- Records shown -
/-- Keystream byte j is byte j mod 16 of the cipher's output for counter block j div 16, laid out from
stamp, PID, continuity count, service and block number; the same keystream combined twice gives back the
data; and the cipher gives the manual's block (R98, R105). A packet segment goes by its kind (R68, R83).
A clear read settles its header from the open entry, from its data, or by a fetch of initiator 15 (R101,
R102); a stored header gives its key by the stream map's output PID and the key slot of its phase, or a
failure (R103, R104); and the data is returned descrambled byte by byte of the slot, or as stored
(R105). -/
def Obligations.KeystreamIsItsOwnInverse : Prop :=
  (∀ (key : ControlWord) (n : Nonce) (j : Nat), j < 192 →
    (keystream key n).getD j 0 = (aes128 key.toList (counterBlock n (j / 16))).getD (j % 16) 0) ∧
  (∀ (stream : List Byte) (start : Option Nat) (first : Nat) (words : List Word),
    mapSlotWords first (combine stream start) (mapSlotWords first (combine stream start) words) = words) ∧
  aes128 ((List.range 16).map natByte) ((List.range 16).map fun k => natByte (17 * k)) =
    [0x69, 0xC4, 0xE0, 0xD8, 0x6A, 0x7B, 0x04, 0x30, 0xD8, 0xCD, 0xB7, 0x80, 0x70, 0xB4, 0xC5, 0x5A] ∧
  (∀ (n : Nonce) (k : Nat), counterBlock n k =
    [n.stamp.setWidth 8, (n.stamp >>> 8).setWidth 8, (n.stamp >>> 16).setWidth 8,
      (n.stamp >>> 24).setWidth 8, (n.pid >>> 8).setWidth 8, n.pid.setWidth 8, n.continuity.setWidth 8,
      BitVec.ofNat 8 n.service, 0, 0, 0, 0, 0, 0, BitVec.ofNat 8 (k / 256), BitVec.ofNat 8 k]) ∧
  (∀ (s : State) (p : PendingEntry) (n : ApertureNo) (base : Nat) (clearRead : InitiatorSet)
    (unlisted : ClearOrNull) (ref : SegRef) (g : Segment) (slot : Addr) (first : Nat),
    p.aperture = some ⟨n, base, .packet clearRead unlisted⟩ →
    ∀ read, read = (⟨⟨⟨p.request.initiator, p.request.tag, g.op, g.address⟩,
      .segment ref .lower⟩, false⟩ : Waiting) →
    (∀ ws, g.op = .write ws →
      handPacket p ref g slot first s =
        if first = 0 then handOpening p n unlisted ref g slot ws s
        else handContinuation p n ref g slot first ws s) ∧
    (∀ k, g.op = .read k →
      (inSet clearRead p.request.initiator = false →
        handPacket p ref g slot first s = { s with waiting := s.waiting ++ [read] }) ∧
      (inSet clearRead p.request.initiator = true →
        (∀ before e after, s.tracker = before ++ e :: after → (∀ x ∈ before, x.slot ≠ slot) →
          e.slot = slot →
          ∀ plan, plan =
            (match e.disposition, e.payloadStart with
            | .scramble i ph, some start =>
              .keyed ⟨(keySlot s.services[i] ph).key, ⟨e.stamp, e.pid, e.continuity, i.val⟩, start⟩
            | _, _ => .asStored) →
          handPacket p ref g slot first s =
            { setWork ref (.clear plan) s with waiting := s.waiting ++ [read] }) ∧
        ((∀ x ∈ s.tracker, x.slot ≠ slot) →
          (first = 0 → 2 ≤ k →
            handPacket p ref g slot first s =
              { setWork ref (.clear .fromData) s with waiting := s.waiting ++ [read] }) ∧
          (first ≠ 0 ∨ k < 2 →
            handPacket p ref g slot first s =
              { setWork ref (.clear .fetching) s with waiting := s.waiting ++
                [⟨⟨⟨15, p.request.tag, .read 2, slot⟩, .header ref⟩, false⟩] }))))) ∧
  (∀ (s : State) (pid : Pid),
    (findOutput s pid = none ↔
      ∀ i : StreamNo, s.streams[i].valid = true → effectiveOutput s.streams[i] ≠ pid) ∧
    (∀ e, findOutput s pid = some e →
      ∃ i : StreamNo, e = s.streams[i] ∧ e.valid = true ∧ effectiveOutput e = pid)) ∧
  (∀ (s : State) (h : Header),
    (h.code = 0#2 ∨ h.code = 1#2 → settlePlan s h = .ok .asStored) ∧
    (h.code = 2#2 ∨ h.code = 3#2 →
      (malformed h = true → settlePlan s h = .error none) ∧
      (malformed h = false → payloadStart h = none → settlePlan s h = .ok .asStored) ∧
      (∀ start, malformed h = false → payloadStart h = some start →
        (findOutput s h.pid = none → settlePlan s h = .error none) ∧
        (∀ e, findOutput s h.pid = some e →
          (e.service = none → settlePlan s h = .error none) ∧
          (∀ i, e.service = some i →
            ∀ k, k = keySlot s.services[i] (if h.code = 2#2 then .a else .b) →
            (k.state = .empty → settlePlan s h = .error (some i)) ∧
            (k.state ≠ .empty → settlePlan s h =
              .ok (.keyed ⟨k.key, ⟨h.stamp, h.pid, h.continuity, i.val⟩, start⟩))))))) ∧
  (∀ (plan : ClearPlan) (first : Nat) (words : List Word),
    (∀ d, plan = .keyed d → clearData plan first words =
      mapSlotWords first (combine (keystream d.key d.nonce) (some d.start)) words) ∧
    ((∀ d, plan ≠ .keyed d) → clearData plan first words = words)) ∧
  (∀ (first : Nat) (f : Nat → Byte → Byte) (words : List Word),
    ∀ mapped, mapped = mapSlotWords first f words →
    mapped.length = words.length ∧
    ∀ k j, k < words.length → j < 8 →
      byteOf (mapped.getD k 0) j = f (8 * (first + k) + j) (byteOf (words.getD k 0) j))
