theorem outside_kept (s t : State) (h : Move strict s t) (hs : Outside q b s) : Outside q b t := by
  cases h with
  | aside h => exact outside_beside.aside h hs
  | path h => exact outside_congr h.pending h.inReset hs
  | cause c => exact outside_beside.cause c s hs
  | enabled g set =>
    obtain ⟨_, _, heq⟩ := setEnables_eq g set s
    rw [heq]
    exact hs
  | acknowledged g => exact outside_congr (by simp [acknowledge]) (by simp [acknowledge]) hs
  | closed e => exact outside_beside.closeEntry e hs
  | abandoned reason test => exact outside_beside.abandonWhere reason test hs
  | opened e => exact outside_beside.openEntry e hs
  | started j =>
    obtain ⟨v, r, heq, -⟩ := startRun_eq j s
    rw [heq]
    exact hs
  | _ => exact outside_congr (s := s) rfl rfl hs

end

theorem Moves.outside {s t : State} (h : Moves strict s t) :
    t.pending = s.pending ∧ t.inReset = s.inReset :=
  h.keep (P := Outside s.pending s.inReset) outside_kept ⟨rfl, rfl⟩

theorem after_pending (i : Instr) (s : State) : (after i s).pending = s.pending := by
  by_cases ha : i = .resetAssertion
  · subst ha; rfl
  by_cases hp : i = .powerUp
  · subst hp; rfl
  by_cases hr : ∃ levels, i = .resetRelease levels
  · obtain ⟨levels, rfl⟩ := hr
    unfold after exec execResetRelease
    dsimp only
    split <;> rfl
  exact (after_moves (strict := false) i s ha hp (fun levels h => hr ⟨levels, h⟩) Bool.noConfusion).outside.1

/-! ### Select periods (R174, R175, R180) -/

theorem period_of {i : Instr} {n : Nat} {reply : State → Reply} (hn : i.params.length = n)
    (he : ∀ s, exec i s = .next (requestPeriod (3 + n) reply s)) :
    ∃ reply, ∀ s, exec i s = .next (requestPeriod (3 + i.params.length) reply s) :=
  ⟨reply, fun s => hn ▸ he s⟩

/-- A management command is a request period of its frame's length (R175). -/
theorem exec_eq_requestPeriod (i : Instr) (h : i.code ≠ none) :
    ∃ reply, ∀ s, exec i s = .next (requestPeriod (3 + i.params.length) reply s) := by
  cases i with
  | writePath action limit => exact period_of (Laws.FrameCoding.writePath action limit).1 fun _ => rfl
  | readPath => exact period_of (Laws.FrameCoding.readPath).1 fun _ => rfl
  | writeAperture params => exact period_of (Laws.FrameCoding.writeAperture params).1 fun _ => rfl
  | readAperture entry clear => exact period_of (Laws.FrameCoding.readAperture entry clear).1 fun _ => rfl
  | writeMask initiator mask => exact period_of (Laws.FrameCoding.writeMask initiator mask).1 fun _ => rfl
  | readMask initiator => exact period_of (Laws.FrameCoding.readMask initiator).1 fun _ => rfl
  | writeStream params => exact period_of (Laws.FrameCoding.writeStream params).1 fun _ => rfl
  | readStream entry => exact period_of (Laws.FrameCoding.readStream entry).1 fun _ => rfl
  | writeService params => exact period_of (Laws.FrameCoding.writeService params).1 fun _ => rfl
  | readService service => exact period_of (Laws.FrameCoding.readService service).1 fun _ => rfl
  | loadKey service phase word => exact period_of (Laws.FrameCoding.loadKey service phase word).1 fun _ => rfl
  | stop service => exact period_of (Laws.FrameCoding.stop service).1 fun _ => rfl
  | start service phase => exact period_of (Laws.FrameCoding.start service phase).1 fun _ => rfl
  | flip service => exact period_of (Laws.FrameCoding.flip service).1 fun _ => rfl
  | writeTimebase params => exact period_of (Laws.FrameCoding.writeTimebase params).1 fun _ => rfl
  | readTimebase => exact period_of (Laws.FrameCoding.readTimebase).1 fun _ => rfl
  | acceptLocal => exact period_of (Laws.FrameCoding.acceptLocal).1 fun _ => rfl
  | writeJob params => exact period_of (Laws.FrameCoding.writeJob params).1 fun _ => rfl
  | readJob slot clear => exact period_of (Laws.FrameCoding.readJob slot clear).1 fun _ => rfl
  | triggerJob slot => exact period_of (Laws.FrameCoding.triggerJob slot).1 fun _ => rfl
  | readCapture => exact period_of (Laws.FrameCoding.readCapture).1 fun _ => rfl
  | readEvents => exact period_of (Laws.FrameCoding.readEvents).1 fun _ => rfl
  | clearEvents path keys jobs timebase =>
    exact period_of (Laws.FrameCoding.clearEvents path keys jobs timebase).1 fun _ => rfl
  | writeEventEnables group set => exact period_of (Laws.FrameCoding.writeEventEnables group set).1 fun _ => rfl
  | ackGroup group => exact period_of (Laws.FrameCoding.ackGroup group).1 fun _ => rfl
  | clearOverrun => exact period_of (Laws.FrameCoding.clearOverrun).1 fun _ => rfl
  | pathReset => exact period_of (Laws.FrameCoding.pathReset).1 fun _ => rfl
  | keyPurge => exact period_of (Laws.FrameCoding.keyPurge).1 fun _ => rfl
  | _ => exact absurd rfl h

theorem ignoring_iff (s : State) : ignoring s = true ↔ s.inReset = true ∨ s.selectIgnored = true := by
  simp [ignoring]

theorem requestPeriod_ignoring {n : Nat} {reply : State → Reply} (h : ignoring s = true) :
    requestPeriod n reply s = ignorePeriod n s := if_pos h

theorem inputEvent_inReset {level f : State → State} (h : s.inReset = true) :
    inputEvent level f s = level s := if_pos h

theorem whenRunning_inReset {f : State → State} (h : s.inReset = true) : whenRunning f s = s := if_pos h

/-! ### Reset (R180) -/

/-- In reset a command moves the requests presented, the input levels and the bytes last clocked out
alone, or ends the ignored period, or the reset. -/
def HeldInReset (s t : State) : Prop :=
  t.inReset = false ∨ ∃ up rp wo pu mi si, (si = s.selectIgnored ∨ si = false) ∧
    t = { s with
      upstream := up, time := { s.time with refPresent := rp, windowOpen := wo }
      purgeHeld := pu, miso := mi, selectIgnored := si }

theorem HeldInReset.refl (s : State) : HeldInReset s s := .inr ⟨_, _, _, _, _, _, .inl rfl, rfl⟩

theorem heldInReset_ignorePeriod (n : Nat) (s : State) : HeldInReset s (ignorePeriod n s) :=
  .inr ⟨_, _, _, _, _, _, .inr rfl, rfl⟩

theorem resetHolds_of_held {t : State} (h : HeldInReset s t) (hr : s.inReset = true) (hs : ResetHolds s) :
    ResetHolds t := by
  intro ht
  obtain hf | ⟨up, rp, wo, pu, mi, si, hsi, rfl⟩ := h
  · rw [hf] at ht; cases ht
  · have heq := hs hr
    have hnone : s.selectIgnored = false := congrArg State.selectIgnored heq
    have hsi' : si = s.selectIgnored := hsi.elim id fun h => h.trans hnone.symm
    subst hsi'
    exact heq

- What you will do -
From the first line of the data above through the line containing "data; and the", repeat each line exactly, and add nothing.

- Exercise result -
/-- Keystream byte j is byte j mod 16 of the cipher's output for counter block j div 16, laid out from
stamp, PID, continuity count, service and block number; the same keystream combined twice gives back the
data; and the cipher gives the manual's block (R98, R105). A packet segment goes by its kind (R68, R83).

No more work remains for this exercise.